───── The input

-- ==== Sys2Proof/Decode.lean ====
section
/-! DEFINITION. Decoding and encoding of the 16-bit instruction word (spec/30_encoding.md).
`decode` is the two-level lookup of R84, total on all 65536 words. It names the row of the opcode table (R94) that a
word belongs to, SYS among them: a SYS word has the constructor `sys`, whose meaning is the outcome UnknownOpcode of
R85 and R164 (notes/assumptions/6.md), so a STEP of it ends exactly as R84's decode failure does. `decodesTo` is R84's
own answer, in which a SYS word is UnknownOpcode at decode. -/

namespace Sys2Proof

/-- Why bytes are no instruction. -/
inductive DecodeError where
  /-- The word matches no row of the opcode table (R84, R91). -/
  | unknownOpcode
  /-- Fewer than the two bytes of an instruction are there (R80). No step meets this: a fetch reads both bytes. -/
  | truncated
  deriving DecidableEq, Repr

/-! The fields of R81. -/

def opClass (w : Word) : BitVec 4 := w.extractLsb' 12 4
def fieldX (w : Word) : Reg := (w.extractLsb' 8 4).toFin
def fieldY (w : Word) : Reg := (w.extractLsb' 4 4).toFin
def fieldN (w : Word) : Fin 16 := (w.extractLsb' 0 4).toFin
def fieldKk (w : Word) : Byte := w.extractLsb' 0 8
def fieldNnn (w : Word) : Addr12 := w.extractLsb' 0 12

/-- Big-endian: the byte at the lower address is `w[15:8]` (R62). -/
def wordOfBytes (hi lo : Byte) : Word := (hi.setWidth 16 <<< 8) ||| lo.setWidth 16

/-- The two bytes of a word in memory order (R62). -/
def hiByte (w : Word) : Byte := w.extractLsb' 8 8
def loByte (w : Word) : Byte := w.extractLsb' 0 8

/-- Class 0x0: the two full words CLS and RET, and the SYS form for the others (R85, R94). -/
def decodeClass0 (w : Word) : Except DecodeError Instr :=
  if w = 0x00E0#16 then .ok .cls
  else if w = 0x00EE#16 then .ok .ret
  else .ok (.sys (fieldNnn w))

/-- Class 0x8: the low nibble selects (R86). -/
def decodeClass8 (w : Word) : Except DecodeError Instr :=
  match (fieldN w).val with
  | 0x0 => .ok (.ldReg (fieldX w) (fieldY w))
  | 0x1 => .ok (.orReg (fieldX w) (fieldY w))
  | 0x2 => .ok (.andReg (fieldX w) (fieldY w))
  | 0x3 => .ok (.xorReg (fieldX w) (fieldY w))
  | 0x4 => .ok (.addReg (fieldX w) (fieldY w))
  | 0x5 => .ok (.sub (fieldX w) (fieldY w))
  | 0x6 => .ok (.shr (fieldX w) (fieldY w))
  | 0x7 => .ok (.subn (fieldX w) (fieldY w))
  | 0xE => .ok (.shl (fieldX w) (fieldY w))
  | _ => .error .unknownOpcode

/-- Class 0xE: the low byte selects (R87). -/
def decodeClassE (w : Word) : Except DecodeError Instr :=
  match (fieldKk w).toNat with
  | 0x9E => .ok (.skp (fieldX w))
  | 0xA1 => .ok (.sknp (fieldX w))
  | _ => .error .unknownOpcode

/-- Class 0xF: the low byte selects (R88). -/
def decodeClassF (w : Word) : Except DecodeError Instr :=
  match (fieldKk w).toNat with
  | 0x07 => .ok (.ldVxDt (fieldX w))
  | 0x0A => .ok (.ldVxK (fieldX w))
  | 0x15 => .ok (.ldDtVx (fieldX w))
  | 0x18 => .ok (.ldStVx (fieldX w))
  | 0x1E => .ok (.addI (fieldX w))
  | 0x29 => .ok (.ldF (fieldX w))
  | 0x33 => .ok (.ldB (fieldX w))
  | 0x55 => .ok (.ldMemVx (fieldX w))
  | 0x65 => .ok (.ldVxMem (fieldX w))
  | _ => .error .unknownOpcode

/-- The row of the opcode table a word belongs to (R84, R94), total on all words. -/
def decode (w : Word) : Except DecodeError Instr :=
  match (opClass w).toNat with
  | 0x0 => decodeClass0 w
  | 0x1 => .ok (.jp (fieldNnn w))
  | 0x2 => .ok (.call (fieldNnn w))
  | 0x3 => .ok (.seImm (fieldX w) (fieldKk w))
  | 0x4 => .ok (.sneImm (fieldX w) (fieldKk w))
  -- R89: a nonzero low nibble of classes 5 and 9 is no instruction
  | 0x5 => if (fieldN w).val = 0 then .ok (.seReg (fieldX w) (fieldY w)) else .error .unknownOpcode
  | 0x6 => .ok (.ldImm (fieldX w) (fieldKk w))
  | 0x7 => .ok (.addImm (fieldX w) (fieldKk w))
  | 0x8 => decodeClass8 w
  | 0x9 => if (fieldN w).val = 0 then .ok (.sneReg (fieldX w) (fieldY w)) else .error .unknownOpcode
  | 0xA => .ok (.ldI (fieldNnn w))
  | 0xB => .ok (.jpV0 (fieldNnn w))
  | 0xC => .ok (.rnd (fieldX w) (fieldKk w))
  | 0xD => .ok (.drw (fieldX w) (fieldY w) (fieldN w))
  | 0xE => decodeClassE w
  | 0xF => decodeClassF w
  -- a nibble has no other value
  | _ => .error .unknownOpcode

/-- The instruction has an operation: all but SYS (R92: "one of the 34 executing instructions"). -/
def Instr.executes : Instr → Bool
  | .sys _ => false
  | _ => true

/-- R84's decode function as it stands there: a SYS word is UnknownOpcode already at decode. -/
def decodesTo (w : Word) : Except DecodeError Instr :=
  match decode w with
  | .ok i => if i.executes then .ok i else .error .unknownOpcode
  | .error e => .error e

/-- Decode the instruction at the head of a list of bytes and leave the rest, total on any bytes (R62, R80). -/
def decodeBytes : List Byte → Except DecodeError (Instr × List Byte)
  | hi :: lo :: rest =>
    match decode (wordOfBytes hi lo) with
    | .ok i => .ok (i, rest)
    | .error e => .error e
  | _ => .error .truncated

/-- An instruction word given as a number of `nbits` bits, in the table's numbering. -/
def tableWord (nbits w : Nat) : Word := BitVec.ofNat 16 (w % 2 ^ nbits)

/-- What the decoder reads from a word of the opcode table, laid out in memory order. -/
def decodeTableWord (nbits w : Nat) : Option Instr :=
  match decodeBytes [hiByte (tableWord nbits w), loByte (tableWord nbits w)] with
  | .ok (i, _) => some i
  | .error _ => none

/-! The encoder, from the same table (R82, R94). -/

/-- A register index or row count as its nibble. -/
def nibble (k : Fin 16) : BitVec 4 := BitVec.ofFin k

/-- Formats ADDR, XKK and XYN of R82. XOP is XKK with a fixed low byte. -/
def encAddr (c : BitVec 4) (nnn : Addr12) : Word := c ++ nnn
def encXkk (c : BitVec 4) (x : Reg) (kk : Byte) : Word := c ++ (nibble x ++ kk)
def encXyn (c : BitVec 4) (x y : Reg) (n : Fin 16) : Word := c ++ (nibble x ++ (nibble y ++ nibble n))

/-- The word of an instruction (R94). -/
def encode : Instr → Word
  | .sys nnn => encAddr 0x0 nnn
  | .cls => 0x00E0#16
  | .ret => 0x00EE#16
  | .jp nnn => encAddr 0x1 nnn
  | .call nnn => encAddr 0x2 nnn
  | .seImm x kk => encXkk 0x3 x kk
  | .sneImm x kk => encXkk 0x4 x kk
  | .seReg x y => encXyn 0x5 x y 0x0
  | .ldImm x kk => encXkk 0x6 x kk
  | .addImm x kk => encXkk 0x7 x kk
  | .ldReg x y => encXyn 0x8 x y 0x0
  | .orReg x y => encXyn 0x8 x y 0x1
  | .andReg x y => encXyn 0x8 x y 0x2
  | .xorReg x y => encXyn 0x8 x y 0x3
  | .addReg x y => encXyn 0x8 x y 0x4
  | .sub x y => encXyn 0x8 x y 0x5
  | .shr x y => encXyn 0x8 x y 0x6
  | .subn x y => encXyn 0x8 x y 0x7
  | .shl x y => encXyn 0x8 x y 0xE
  | .sneReg x y => encXyn 0x9 x y 0x0
  | .ldI nnn => encAddr 0xA nnn
  | .jpV0 nnn => encAddr 0xB nnn
  | .rnd x kk => encXkk 0xC x kk
  | .drw x y n => encXyn 0xD x y n
  | .skp x => encXkk 0xE x 0x9E
  | .sknp x => encXkk 0xE x 0xA1
  | .ldVxDt x => encXkk 0xF x 0x07
  | .ldVxK x => encXkk 0xF x 0x0A
  | .ldDtVx x => encXkk 0xF x 0x15
  | .ldStVx x => encXkk 0xF x 0x18
  | .addI x => encXkk 0xF x 0x1E
  | .ldF x => encXkk 0xF x 0x29
  | .ldB x => encXkk 0xF x 0x33
  | .ldMemVx x => encXkk 0xF x 0x55
  | .ldVxMem x => encXkk 0xF x 0x65

/-- A row of the opcode table: `w` matches it when `w & mask = value` (R94). -/
structure OpRow where
  mask : Word
  value : Word
  deriving DecidableEq, Repr

/-- The word matches the row. -/
def OpRow.accepts (r : OpRow) (w : Word) : Bool := (w &&& r.mask) == r.value

/-- Each instruction's row of the opcode table, as the table prints it (R94). -/
def Instr.row : Instr → OpRow
  | .sys _ => ⟨0xF000, 0x0000⟩
  | .cls => ⟨0xFFFF, 0x00E0⟩
  | .ret => ⟨0xFFFF, 0x00EE⟩
  | .jp _ => ⟨0xF000, 0x1000⟩
  | .call _ => ⟨0xF000, 0x2000⟩
  | .seImm _ _ => ⟨0xF000, 0x3000⟩
  | .sneImm _ _ => ⟨0xF000, 0x4000⟩
  | .seReg _ _ => ⟨0xF00F, 0x5000⟩
  | .ldImm _ _ => ⟨0xF000, 0x6000⟩
  | .addImm _ _ => ⟨0xF000, 0x7000⟩
  | .ldReg _ _ => ⟨0xF00F, 0x8000⟩
  | .orReg _ _ => ⟨0xF00F, 0x8001⟩
  | .andReg _ _ => ⟨0xF00F, 0x8002⟩
  | .xorReg _ _ => ⟨0xF00F, 0x8003⟩
  | .addReg _ _ => ⟨0xF00F, 0x8004⟩
  | .sub _ _ => ⟨0xF00F, 0x8005⟩
  | .shr _ _ => ⟨0xF00F, 0x8006⟩
  | .subn _ _ => ⟨0xF00F, 0x8007⟩
  | .shl _ _ => ⟨0xF00F, 0x800E⟩
  | .sneReg _ _ => ⟨0xF00F, 0x9000⟩
  | .ldI _ => ⟨0xF000, 0xA000⟩
  | .jpV0 _ => ⟨0xF000, 0xB000⟩
  | .rnd _ _ => ⟨0xF000, 0xC000⟩
  | .drw _ _ _ => ⟨0xF000, 0xD000⟩
  | .skp _ => ⟨0xF0FF, 0xE09E⟩
  | .sknp _ => ⟨0xF0FF, 0xE0A1⟩
  | .ldVxDt _ => ⟨0xF0FF, 0xF007⟩
  | .ldVxK _ => ⟨0xF0FF, 0xF00A⟩
  | .ldDtVx _ => ⟨0xF0FF, 0xF015⟩
  | .ldStVx _ => ⟨0xF0FF, 0xF018⟩
  | .addI _ => ⟨0xF0FF, 0xF01E⟩
  | .ldF _ => ⟨0xF0FF, 0xF029⟩
  | .ldB _ => ⟨0xF0FF, 0xF033⟩
  | .ldMemVx _ => ⟨0xF0FF, 0xF055⟩
  | .ldVxMem _ => ⟨0xF0FF, 0xF065⟩

/-- The rows of the 34 executing instructions, rows 2 to 35 of the table (R92, R94). -/
def executingRows : List OpRow :=
  [⟨0xFFFF, 0x00E0⟩, ⟨0xFFFF, 0x00EE⟩, ⟨0xF000, 0x1000⟩, ⟨0xF000, 0x2000⟩, ⟨0xF000, 0x3000⟩,
   ⟨0xF000, 0x4000⟩, ⟨0xF00F, 0x5000⟩, ⟨0xF000, 0x6000⟩, ⟨0xF000, 0x7000⟩]
  ++ [⟨0xF00F, 0x8000⟩, ⟨0xF00F, 0x8001⟩, ⟨0xF00F, 0x8002⟩, ⟨0xF00F, 0x8003⟩, ⟨0xF00F, 0x8004⟩,
   ⟨0xF00F, 0x8005⟩, ⟨0xF00F, 0x8006⟩, ⟨0xF00F, 0x8007⟩, ⟨0xF00F, 0x800E⟩]
  ++ [⟨0xF00F, 0x9000⟩, ⟨0xF000, 0xA000⟩, ⟨0xF000, 0xB000⟩, ⟨0xF000, 0xC000⟩, ⟨0xF000, 0xD000⟩,
   ⟨0xF0FF, 0xE09E⟩, ⟨0xF0FF, 0xE0A1⟩]
  ++ [⟨0xF0FF, 0xF007⟩, ⟨0xF0FF, 0xF00A⟩, ⟨0xF0FF, 0xF015⟩, ⟨0xF0FF, 0xF018⟩, ⟨0xF0FF, 0xF01E⟩,
   ⟨0xF0FF, 0xF029⟩, ⟨0xF0FF, 0xF033⟩, ⟨0xF0FF, 0xF055⟩, ⟨0xF0FF, 0xF065⟩]

end Sys2Proof
end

──────────

- [Exercise objective]:
In this exercise, copy only the lines from the opening line of the material through the line where "def fieldKk (w" appears.

- [Task response]:
-- ==== Sys2Proof/Decode.lean ====
section
/-! DEFINITION. Decoding and encoding of the 16-bit instruction word (spec/30_encoding.md).
`decode` is the two-level lookup of R84, total on all 65536 words. It names the row of the opcode table (R94) that a
word belongs to, SYS among them: a SYS word has the constructor `sys`, whose meaning is the outcome UnknownOpcode of
R85 and R164 (notes/assumptions/6.md), so a STEP of it ends exactly as R84's decode failure does. `decodesTo` is R84's
own answer, in which a SYS word is UnknownOpcode at decode. -/

namespace Sys2Proof

/-- Why bytes are no instruction. -/
inductive DecodeError where
  /-- The word matches no row of the opcode table (R84, R91). -/
  | unknownOpcode
  /-- Fewer than the two bytes of an instruction are there (R80). No step meets this: a fetch reads both bytes. -/
  | truncated
  deriving DecidableEq, Repr

/-! The fields of R81. -/

def opClass (w : Word) : BitVec 4 := w.extractLsb' 12 4
def fieldX (w : Word) : Reg := (w.extractLsb' 8 4).toFin
def fieldY (w : Word) : Reg := (w.extractLsb' 4 4).toFin
def fieldN (w : Word) : Fin 16 := (w.extractLsb' 0 4).toFin
def fieldKk (w : Word) : Byte := w.extractLsb' 0 8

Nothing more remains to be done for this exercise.